Home | About | Sematext search-lucene.com search-hadoop.com
 Search Hadoop and all its subprojects:

Switch to Threaded View
Flume >> mail # user >> Events being cut by flume

Copy link to this message
Re: Events being cut by flume
The default value for the available memory specified in
$FLUME_HOME/bin/flume-ng is very small (20MB)

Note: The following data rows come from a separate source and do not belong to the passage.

-- ==== Sys2Proof/Tests/Slice0.lean ====
section
/-! SUPPORT. Tests. Every expected value is the spec's own: 95_test_vectors.md (V-...), an example of a rule, or a word written out from 30_encoding.md. Then one witness for every statement that has hypotheses. -/

namespace Sys2Proof.Tests

open Sys2Proof Sys2Proof.Machine

-- One proof after the other: many small kernel evaluations at once would each hold a thread and its stack.
set_option Elab.async false

/-! ## Helpers -/

/-- What a step or an instruction leaves of a state, if it answers a next one. -/
def after {α : Type} (o : Host.Outcome State Fault Refusal) (f : State → α) : Option α :=
  match o with
  | .next t => some (f t)
  | .fault _ => none
  | .refused _ => none

/-- `State.reset` with the bytes in CMD, at the start of the decode phase of `process(n)`. -/
def decoding (bytes : List U8) (n : Nat) : State :=
  beginProcess (BitVec.ofNat 32 n) { State.reset with cmd := memWriteBytes 0 bytes [] }

/-- A running sequencer with steps of two samples, in pattern 0 at position 3, at the end of that step; pattern
2 is queued. -/
def playing : Sequencer :=
  { Sequencer.construct decidedConfig with
    running := true
    stepLength := 2#32
    counter := 1#32
    position := ⟨3, by decide⟩
    nextPattern := 2 }

/-- `playing` whose active pattern ends at position 3. -/
def looping : Sequencer := setLength 0 ⟨4, by decide⟩ playing

/-- A stopped sequencer whose construction values stand, with pattern 5 queued. -/
def queued : Sequencer := { Sequencer.construct decidedConfig with nextPattern := 5 }

/-- The first sample of a block, with a sequencer. -/
def rendering (q : Sequencer) : State := { State.reset with stage := .render 0, seq := q }

/-- The REAL value of an encoding; 440.0 of V-ENC-1, a NaN and an infinity. -/
def real (u : U32) : F32 := u
def r440 : F32 := 0x43DC0000#32
def rNaN : F32 := 0x7FC00000#32
def rInf : F32 := 0x7F800000#32

/-! ## Well-formedness: an ill-formed term for each check -/

/-- R118: bits 15:13 of SetStep. -/
theorem test_wf_setStep_low_reserved : (Instr.setStep 0x0000E000#32).wellFormed = false := by decide
/-- R118: bits 23:20 of SetStep. -/
theorem test_wf_setStep_high_reserved : (Instr.setStep 0x00F00000#32).wellFormed = false := by decide
/-- R119: bits 23:8 of SetPatternLength. -/
theorem test_wf_setPatternLength_reserved : (Instr.setPatternLength 0x00000108#32).wellFormed = false := by decide
/-- R117: a notification is not the host's to write. -/
theorem test_wf_stepChanged : (Instr.stepChanged 5#32).wellFormed = false := by decide
/-- V-ENC-2: the spec's own words are well-formed. -/
theorem test_wf_words :
    (Instr.setStep 0x0001152D#32).wellFormed = true ∧ (Instr.setPatternLength 0x01000003#32).wellFormed = true ∧
    (Instr.setCutoff r440).wellFormed = true := by decide

/-! ## Decoding: words of V-ENC-2, and one for each other constructor from R113 -/

theorem test_decode_nop : decode [0x00] = .ok (.nop, []) := by decide
theorem test_decode_setWaveform : decode [0x14, 0x01, 0, 0, 0] = .ok (.setWaveform 1#32, []) := by decide
theorem test_decode_setRunning : decode [0x15, 0x01, 0, 0, 0] = .ok (.setRunning 1#32, []) := by decide
theorem test_decode_setStep : decode [0x16, 0x2D, 0x15, 0x01, 0x00] = .ok (.setStep 0x0001152D#32, []) := by decide
theorem test_decode_setPatternLength :
    decode [0x17, 0x03, 0x00, 0x00, 0x01] = .ok (.setPatternLength 0x01000003#32, []) := by decide
theorem test_decode_setNextPattern : decode [0x18, 0x02, 0, 0, 0] = .ok (.setNextPattern 2#32, []) := by decide
theorem test_decode_setDelayLength :
    decode [0x19, 0x3A, 0x11, 0x00, 0x00] = .ok (.setDelayLength 4410#32, []) := by decide
theorem test_decode_setCutoff : decode [0x28, 0x00, 0x00, 0xDC, 0x43] = .ok (.setCutoff r440, []) := by decide
theorem test_decode_setResonance :
    decode [0x29, 0x00, 0x00, 0x80, 0x3F] = .ok (.setResonance 0x3F800000#32, []) := by decide
theorem test_decode_setEnvMod : decode [0x2A, 0x00, 0x00, 0x80, 0x3F] = .ok (.setEnvMod 0x3F800000#32, []) := by decide
theorem test_decode_setDecay : decode [0x2B, 0x00, 0x00, 0x7A, 0x44] = .ok (.setDecay 0x447A0000#32, []) := by decide
theorem test_decode_setAccent : decode [0x2C, 0x00, 0x00, 0x80, 0x3F] = .ok (.setAccent 0x3F800000#32, []) := by decide
theorem test_decode_setDistortionShape :
    decode [0x2D, 0x00, 0x00, 0x80, 0x3F] = .ok (.setDistortionShape 0x3F800000#32, []) := by decide
theorem test_decode_setDistortionThreshold :
    decode [0x2E, 0x00, 0x00, 0x00, 0x3F] = .ok (.setDistortionThreshold 0x3F000000#32, []) := by decide
theorem test_decode_setDelaySend :
    decode [0x2F, 0x00, 0x00, 0x80, 0x3F] = .ok (.setDelaySend 0x3F800000#32, []) := by decide
theorem test_decode_setDelayFeedback :
    decode [0x30, 0x00, 0x00, 0x00, 0x3F] = .ok (.setDelayFeedback 0x3F000000#32, []) := by decide
theorem test_decode_setTempo : decode [0x31, 0x00, 0x00, 0x0C, 0x43] = .ok (.setTempo 0x430C0000#32, []) := by decide
theorem test_decode_stepChanged : decode [0x3C, 0x05, 0, 0, 0] = .ok (.stepChanged 5#32, []) := by decide

/-- V-DEC-1: the truncated tail. -/
theorem test_decode_truncated_tail :
    decodeStream [0x28, 0x00, 0x00, 0xDC, 0x43, 0x07, 0x15, 0x01, 0x00, 0x00, 0x00, 0x29, 0x00] =
      [.setCutoff r440, .nop, .setRunning 1#32] := by decide
/-- V-DEC-6: a reserved code takes one byte. -/
theorem test_decode_reserved_code :
    decodeStream [0x1A, 0x28, 0x00, 0x00, 0xDC] = [.nop] ∧
    decodeStream [0x1A, 0x28, 0x00, 0x00, 0xDC, 0x43] = [.nop, .setCutoff r440] := by decide
/-- V-DEC-4, V-DEC-5: a notification written by the host, whole and truncated. -/
theorem test_decode_notification :
    decodeStream [0x3C, 0x05, 0, 0, 0, 0] = [.stepChanged 5#32, .nop] ∧ decodeStream [0x3C, 0x05, 0] = [] := by decide
/-- V-ENC-3: arities at the ends of the assigned ranges. -/
theorem test_arity :
    [0, 19, 20, 25, 26, 39, 40, 49, 50, 59, 60, 61, 255].map (fun n => arity (BitVec.ofNat 8 n)) =
      [0, 0, 4, 4, 0, 0, 4, 4, 0, 0, 4, 0, 0] := by decide
/-- The opcode table's numbering: the operand's bits are 39:8. -/
theorem test_table_word : decodeTableWord 40 0x0001152D16 = some (.setStep 0x0001152D#32) ∧
    decodeTableWord 8 0x14 = some (.setWaveform 0#32) ∧ decodeTableWord 8 0x00 = some .nop := by decide

/-! ## Constants of R7 and R12, against the encodings of 95_test_vectors.md section 0 -/

theorem test_constants_hz :
    decidedConfig.fbHpHz = 0x43160000#32 ∧ decidedConfig.hp1Hz = 0x4231F1AA#32 ∧
    decidedConfig.apHz = 0x416020C5#32 ∧ decidedConfig.hp2Hz = 0x41C15604#32 ∧
    decidedConfig.notchHz = 0x40F08659#32 ∧ decidedConfig.declickHz = 0x43480000#32 ∧
    decidedConfig.fMax = 0x469C4000#32 := by decide +kernel
theorem test_constants_other :
    decidedConfig.denormalBias = 0x219392EF#32 ∧ decidedConfig.notchBw = 0x40966666#32 ∧
    decidedConfig.envModOct = 0x40800000#32 ∧ decidedConfig.accentModOct = 0x40000000#32 ∧
    decidedConfig.accentDecayMs = 0x43480000#32 ∧ decidedConfig.moorerEps = 0x3727C5AC#32 ∧
    decidedConfig.declickQ = 0x3F3504F3#32 ∧ decidedConfig.declickQ = fdiv (fnat 1) (fsqrt (fnat 2)) := by decide +kernel
theorem test_pi : (fpi : F32) = 0x40490FDB#32 ∧ (fpi : F64) = 0x400921FB54442D18#64 := by decide +kernel
/-- R7, R63: another REAL, binary64, in which the same step runs; its SetCutoff stores the operand's value, 440.0. -/
theorem test_real_is_a_parameter :
    (match execAt (.setCutoff r440) (State.construct (decidedConfig binary64)) with
      | .next t => t.params.cutoff
      | .fault _ => 0#64
      | .refused _ => 0#64) = 0x407B800000000000#64 := by decide +kernel

/-! ## The decode phase, one step -/

/-- V-DEC-2: `process(2000)` clamps the cursor to CMD_CAP. -/
theorem test_process_clamps : (decoding [] 2000).cursor = 1024 := by decide
/-- V-DEC-8: the step that decodes `SetCutoff 1000.0` moves the read position past its five bytes. -/
theorem test_step_decodes :
    after (step (decoding [0x28, 0x00, 0x00, 0x7A, 0x44, 0x28, 0x00, 0x00, 0xDC, 0x43] 10)) (fun t => (t.stage, t.params.cutoff)) =
      some (.decode 5, 0x447A0000#32) := by decide +kernel
/-- V-DEC-1: the truncated tail ends the phase with the cursor at 0 and no record. -/
theorem test_step_ends_phase :
    after (step { decoding [0x29, 0x00] 2 with stage := .decode 0 }) (fun t => (t.stage, t.cursor, t.log)) =
      some (.render 0, 0, []) := by decide
/-- A placed word is the first instruction that runs after reset (R182, V-SEQ-4). -/
theorem test_fetch_word_setStep :
    after (step (State.reset.withFetchWord 40 0x0003032416)) (fun t => (patternAt t.seq 0).steps[3]) =
      some ⟨36#8, true, true, false, false, false⟩ := by decide
theorem test_fetch_word_nop :
    after (step (State.reset.withFetchWord 8 0x00)) (fun t => (t.stage, t.log)) = some (.decode 1, []) := by decide
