-- ==== Sys2Proof/Machine/Flags.lean ====
section
/-! DEFINITION. The two flags, CTX.VALID and BUSY (10_state.md R21, R30). There is no condition code and no flag
that an operation leaves as a side effect (R30). -/

namespace Sys2Proof.Machine

/-- A command is accepted: it leaves the waiting frames and BUSY becomes 1 (R30, R196). -/
def State.accept (rest : List Bytes) (s : State) : State := { s with waiting := rest, busy := true }

/-- The response of a command is sent and BUSY becomes 0 (R30, R196, R198). -/
def State.answer (frame : Bytes) (s : State) : State :=
  { s with sent := s.sent ++ [.response frame], busy := false }

/-- CTX.VALID <- 0; the other fields of CTX hold no value: a free one (R190, R225; log entry 3). -/
def State.invalidate (s : State) : State :=
  { s with valid := false, ctx := Config.freeContext s.drawn, drawn := s.drawn + 1 }

/-- The call registers hold no value: a free one (R195, R225; log entry 4). -/
def State.discardCall (s : State) : State :=
  { s with call := Config.freeCall s.drawn, drawn := s.drawn + 1 }

end Sys2Proof.Machine
end

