-- ==== Sys2Proof/Machine/Validator.lean ====
section
/-! DEFINITION. DomainValidator: the pure checks of 40_domain_validator.md. -/

namespace Sys2Proof.Machine

/-- The least `m` of `from, from + 1, ..., from + turns` with `r**m >= bound`, where there is one. -/
def leastPower (r bound : Nat) : (turns : Nat) → (start : Nat) → Nat
  | 0, start => start
  | turns + 1, start => if bound ≤ r ^ start then start else leastPower r bound turns (start + 1)

/-- The greatest `k` of `0, ..., top` with `r**k <= bound`, where there is one. -/
def greatestPower (r bound : Nat) : (top : Nat) → Nat
  | 0 => 0
  | top + 1 => if r ^ (top + 1) ≤ bound then top + 1 else greatestPower r bound top

/-- `minLen(r)` for `r >= 2`: the least `m` with `r**m >= DOMAIN_MIN`, which is at most 20 (R100). For a radix below 2
the spec has no value (R102) and no command asks for one; DESIGN CHOICE (log entry 14), safe: the search's end. -/
def minLength (r : Nat) : Nat := leastPower r Config.domainMin 20 0

/-- `maxLen(r)` for `r >= 2`: twice the greatest `k` with `r**k <= HALF_CAP`, which is at most 96 (R101). -/
def maxLength (r : Nat) : Nat := 2 * greatestPower r Config.halfCap 96

/-- `lengthBounds(r)` for `r >= 2` (R102). -/
def lengthBounds (r : Nat) : Except ErrorKind (Nat × Nat) :=
  if minLength r < 2 ∨ maxLength r < minLength r then .error .invalidDomainBounds else .ok (minLength r, maxLength r)

/-- `keyVariant(klen)` (R104). -/
def keyVariant (klen : Nat) : Except ErrorKind KeyVariant :=
  if klen = 16 then .ok .bits128
  else if klen = 24 then .ok .bits192
  else if klen = 32 then .ok .bits256
  else .error .invalidKeyLength

/-- `checkRadix(r)` (R105). -/
def checkRadix (r : Nat) : Except ErrorKind Unit :=
  if r < Config.radixMin ∨ Config.radixMax < r then .error .invalidRadix else .ok ()

/-- `checkMessageLength(n, minLen, maxLen)` (R106). -/
def checkMessageLength (n mn mx : Nat) : Except ErrorKind Unit :=
  if n < mn ∨ mx < n then .error .invalidMessageLength else .ok ()

/-- The digit of a symbol byte that is a symbol of radix `r` (R76). -/
def radixDigit (r : Nat) (b : Byte) : Option Nat := (symbolDigit b).filter (· < r)

/-- `checkDigits(SYM, r)` (R107). -/
def checkDigits (r : Nat) : Bytes → Except ErrorKind Digits
  | [] => .ok []
  | b :: sym =>
    match radixDigit r b, checkDigits r sym with
    | some d, .ok x => .ok (d :: x)
    | _, _ => .error .invalidDigitForRadix

/-- The checks of INIT in R110's order; the bytes of KEY and TWEAK themselves are never a cause of error (R222). -/
def initChecks (radix : Nat) (key tweak : Bytes) : Except ErrorKind (KeyVariant × (Nat × Nat) × Tweak) := do
  let klen ← keyVariant key.length
  checkRadix radix
  let bounds ← lengthBounds radix
  let t ← expand tweak
  return (klen, bounds, t)

/-- The tweak in force for a call: CTX.T, or the expanded override (R195). -/
def tweakInForce (ctx : Context) : Option Bytes → Except ErrorKind Tweak
  | none => .ok ctx.t
  | some tweak => expand tweak

/-- The checks of a transform in R110's order (R195, R223). -/
def transformChecks (valid : Bool) (ctx : Context) (sym : Bytes) (tweak : Option Bytes) :
    Except ErrorKind (Tweak × Digits) := do
  if valid = false then throw .notConfigured
  let tw ← tweakInForce ctx tweak
  checkMessageLength sym.length ctx.minLen.toNat ctx.maxLen.toNat
  let x ← checkDigits ctx.radix.toNat sym
  return (tw, x)

end Sys2Proof.Machine
end

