-- ==== Sys2Proof/Machine/Rounds.lean ====
section
/-! DEFINITION. The meanings of the scheduler's micro-operations (44_feistel_engine.md R172, R173). -/

namespace Sys2Proof.Machine

/-- RNDE i: one encrypt round (R172). DESIGN CHOICE (log entry 13): outside its precondition it runs as written. -/
def execRnde (i : BitVec 3) (s : State) : Host.Outcome State Fault Refusal :=
  roundStep Config.ciph .encrypt i s

/-- RNDD i: one decrypt round (R173). DESIGN CHOICE (log entry 13): outside its precondition it runs as written. -/
def execRndd (i : BitVec 3) (s : State) : Host.Outcome State Fault Refusal :=
  roundStep Config.ciph .decrypt i s

end Sys2Proof.Machine
end

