/-- R90: a byte string is a legal frame exactly as the formats say, and the engine answers every other one that it takes
with `RS(IllegalCommand)` and no other effect. (That a step is one action of the host and then the engine's turn is
OneHostActionLandsPerStep.) -/
def Obligations.IllegalFramesAreAnsweredIllegalCommand : Prop :=
  ∀ (s : State) (f : Bytes) (rest : List Bytes), s.busy = false → s.waiting = f :: rest →
    ((∃ i, decodeFrame f = .ok i) ↔ LegalFrame f) ∧
      (¬ LegalFrame f →
        engineTurn s = .next { s with waiting := rest, sent := s.sent ++ [.response [0x09#8]] })

/-- R71 to R74, R83: words written out from the spec's layouts decode to the instructions they stand for. -/
def Obligations.SpelledWordsDecode : Prop :=
  decode (.frame [0x01, 0x0a, 0x02, 0x01, 0xef, 0x43, 0xd8]) = .ok (.init 0x0a [0xef, 0x43] [0xd8]) ∧
    decode (.frame [0x02, 0x03, 0x31, 0x32, 0x33]) = .ok (.enc [0x31, 0x32, 0x33]) ∧
    decode (.frame [0x03, 0x00]) = .ok (.dec []) ∧
    decode (.frame [0x06, 0x01, 0x02, 0x61, 0xfa, 0x33]) = .ok (.enct [0x61] [0xfa, 0x33]) ∧
    decode (.frame [0x07, 0x02, 0x01, 0x61, 0x7a, 0xfa]) = .ok (.dect [0x61, 0x7a] [0xfa]) ∧
    decode (.control 0b0101#4) = .ok (.rnde 5#3) ∧ decode (.control 0b1110#4) = .ok (.rndd 6#3)

/-- The text form of R92 and R93's default radix on one line each (the assembler's layout rules are log entry 24). -/
def Obligations.AssemblerSpellingsOfOneCommand : Prop :=
  assemble "INIT key=EF43, tweak=d8".toList = some (.init 10#8 [0xef#8, 0x43#8] [0xd8#8]) ∧
    assemble "NEW key=EF43, tweak=d8, radix=36 ; text".toList = some (.init 36#8 [0xef#8, 0x43#8] [0xd8#8]) ∧
    assemble "ENCRYPT \"a9\"".toList = some (.enc [0x61#8, 0x39#8]) ∧
    assemble "DECRYPT \"a9\", tweak=00ff".toList = some (.dect [0x61#8, 0x39#8] [0x00#8, 0xff#8])

/-! ### One step -/

/-- When the code the sequencer fetches decodes to an instruction, the step runs that instruction: in a call from the
state as it is, else from the state in which its frame has been accepted (R196). Landing is log entry 7's. -/
def Obligations.StepRunsTheDecodedInstruction : Prop :=
  ∀ (s : State) (code : Code) (i : Instr),
    s.resetNow = false → s.landed.fetch = some code → decode code = .ok i →
      step s = exec i s.landed.fetched ∧
        (s.busy = true → s.landed.fetched = s.landed) ∧
        (s.busy = false → s.landed.fetched = { s.landed with waiting := s.landed.waiting.tail, busy := true })

/-- The model's choice (log entry 7) of how R200's host is an input: one action of its list lands in one step, before
the engine's turn; an offered frame waits behind those already waiting (R196). -/
def Obligations.OneHostActionLandsPerStep : Prop :=
  (∀ s : State, s.host = [] → step s = engineTurn s) ∧
    (∀ (s : State) (rest : List HostAction), s.host = .quiet :: rest → step s = engineTurn { s with host := rest }) ∧
    (∀ (s : State) (f : Bytes) (rest : List HostAction), s.host = .offer f :: rest →
      step s = engineTurn { s with host := rest, waiting := s.waiting ++ [f] })

/-- R29, R83, R174, R175: in a call whose eight rounds are not done, the step runs the round that DIR and RI select. -/
def Obligations.BusyStepRunsTheScheduledRound : Prop :=
  ∀ s : State, s.resetNow = false → s.busy = true → s.call.rc ≠ 8#4 →
    (s.call.dir = .encrypt → step s = exec (.rnde s.call.ri) s.landed) ∧
      (s.call.dir = .decrypt → step s = exec (.rndd s.call.ri) s.landed)

/-- R174 to R176, R195: with eight rounds done the step answers `RM(0x00, N, symbols of A || B)`, BUSY becomes 0, and
nothing else changes but the call registers, which hold free values (log entries 4 and 5). -/
def Obligations.CallEndsWithTheResponse : Prop :=
  ∀ s : State, s.resetNow = false → s.busy = true → s.call.rc = 8#4 →
    ∃ (q : CallRegs) (d : Nat), step s = .next { s.landed with
      busy := false, call := q, drawn := d,
      sent := s.sent ++ [.response (0x00#8 :: s.call.n :: symbols (s.call.a ++ s.call.b))] }

/-- R201: with no command offered and none executing the engine does nothing and sends no query. -/
def Obligations.IdleStepDoesNothing : Prop :=
  ∀ s : State, s.resetNow = false → s.busy = false → s.landed.waiting = [] → step s = .next s.landed

/-- R196, R30: a step in a call takes no waiting frame; what the host offers meanwhile waits behind the rest. -/
def Obligations.BusyStepTakesNoCommand : Prop :=
  ∀ s t : State, s.resetNow = false → s.busy = true → step s = .next t →
    t.waiting = s.waiting ++ offeredFrames (s.host.take 1)

/-- R250: what the spec gives the state after reset. -/
def Obligations.ResetStateIsUnconfigured : Prop :=
  State.reset.valid = false ∧ State.reset.busy = false

/-- R250, R251: reset asserted at any time, in a call or not, leaves VALID = 0 and BUSY = 0, and sends nothing. -/
def Obligations.ResetAbandonsTheCommand : Prop :=
  ∀ (s : State) (rest : List HostAction), s.host = .reset :: rest →
    ∃ t, step s = .next t ∧ t.valid = false ∧ t.busy = false ∧ t.sent = s.sent ∧ t.host = rest

/-- R251 ("the state is that of rule R250") with the model's choice of log entry 8, that frames still waiting stay:
after a reset nothing a rule reads tells the machine from one just reset. -/
def Obligations.ResetStateIsTheResetView : Prop :=
  ∀ (s t : State) (rest : List HostAction), s.host = .reset :: rest → step s = .next t →
    t.SameView { State.reset with waiting := s.waiting, sent := s.sent, host := rest }

/-- The placing of a table word (log entries 10 and 11): the very next step runs the instruction the decoder reads from
it. -/
def Obligations.PlacedWordRunsNext : Prop :=
  ∀ (s : State) (nbits w : Nat) (i : Instr), decodeTableWord nbits w = some i →
    ∃ t, t.busy = true ∧ t.valid = s.valid ∧ t.ctx = s.ctx ∧ t.sent = s.sent ∧
      step (s.withFetchWord nbits w) = exec i t

/-! ### The domain validator and the operands -/

/-- R100, for every radix from 2 on. -/
def Obligations.MinLenIsTheLeastPower : Prop :=
  ∀ r : Nat, 2 ≤ r → 1000000 ≤ r ^ minLength r ∧ ∀ m, 1000000 ≤ r ^ m → minLength r ≤ m

/-- R101, for every radix from 2 on. -/
def Obligations.MaxLenIsTwiceTheGreatestPower : Prop :=
  ∀ r : Nat, 2 ≤ r → ∃ k, maxLength r = 2 * k ∧ r ^ k ≤ 2 ^ 96 ∧ ∀ j, r ^ j ≤ 2 ^ 96 → j ≤ k

/-- R103: the bounds of radix 2 to 36, row by row, and their consequences. -/
def Obligations.BoundsOfEveryRadix : Prop :=
  (List.range' 2 35).map (fun r => (minLength r, maxLength r)) =
      [(20, 192), (13, 120), (10, 96), (9, 82), (8, 74), (8, 68), (7, 64), (7, 60), (6, 56), (6, 54), (6, 52), (6, 50),
       (6, 50), (6, 48), (5, 48), (5, 46), (5, 46), (5, 44), (5, 44), (5, 42), (5, 42), (5, 42), (5, 40), (5, 40),
       (5, 40), (5, 40), (5, 38), (5, 38), (5, 38), (5, 38), (4, 38), (4, 38), (4, 36), (4, 36), (4, 36)] ∧
    ∀ r : Nat, 2 ≤ r → r ≤ 36 → 4 ≤ minLength r ∧ minLength r ≤ 20 ∧ 36 ≤ maxLength r ∧ maxLength r ≤ 192 ∧
      2 ≤ minLength r / 2 ∧ r ^ (maxLength r / 2) ≤ 2 ^ 96

/-- R104. -/
def Obligations.KeyVariantIsTheKeySize : Prop :=
  (∀ (n : Nat) (v : KeyVariant), keyVariant n = .ok v ↔ n = v.bytes) ∧
    (∀ n : Nat, n ≠ 16 → n ≠ 24 → n ≠ 32 → keyVariant n = .error .invalidKeyLength) ∧
    (∀ v : KeyVariant, v.strength = 8 * v.bytes ∧ (v.bytes = 16 ∨ v.bytes = 24 ∨ v.bytes = 32))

So, in your $FLUME_HOME/conf/flume-env.sh file

Try increasing your Java memory to a higher number (at most 50% of the
available RAM)
JAVA_OPTS="-Xms4096m -Xmx4096m -XX:MaxPermSize=4096m"

Then, in your agent configuration file:

Increase the maximum number of lines per event to a much higher number
(like 5000).

Also change the output encoding to UTF-8

Let's make sure that the input encoding matches the encoding of the
original event. This can cause problems if it is not the right one.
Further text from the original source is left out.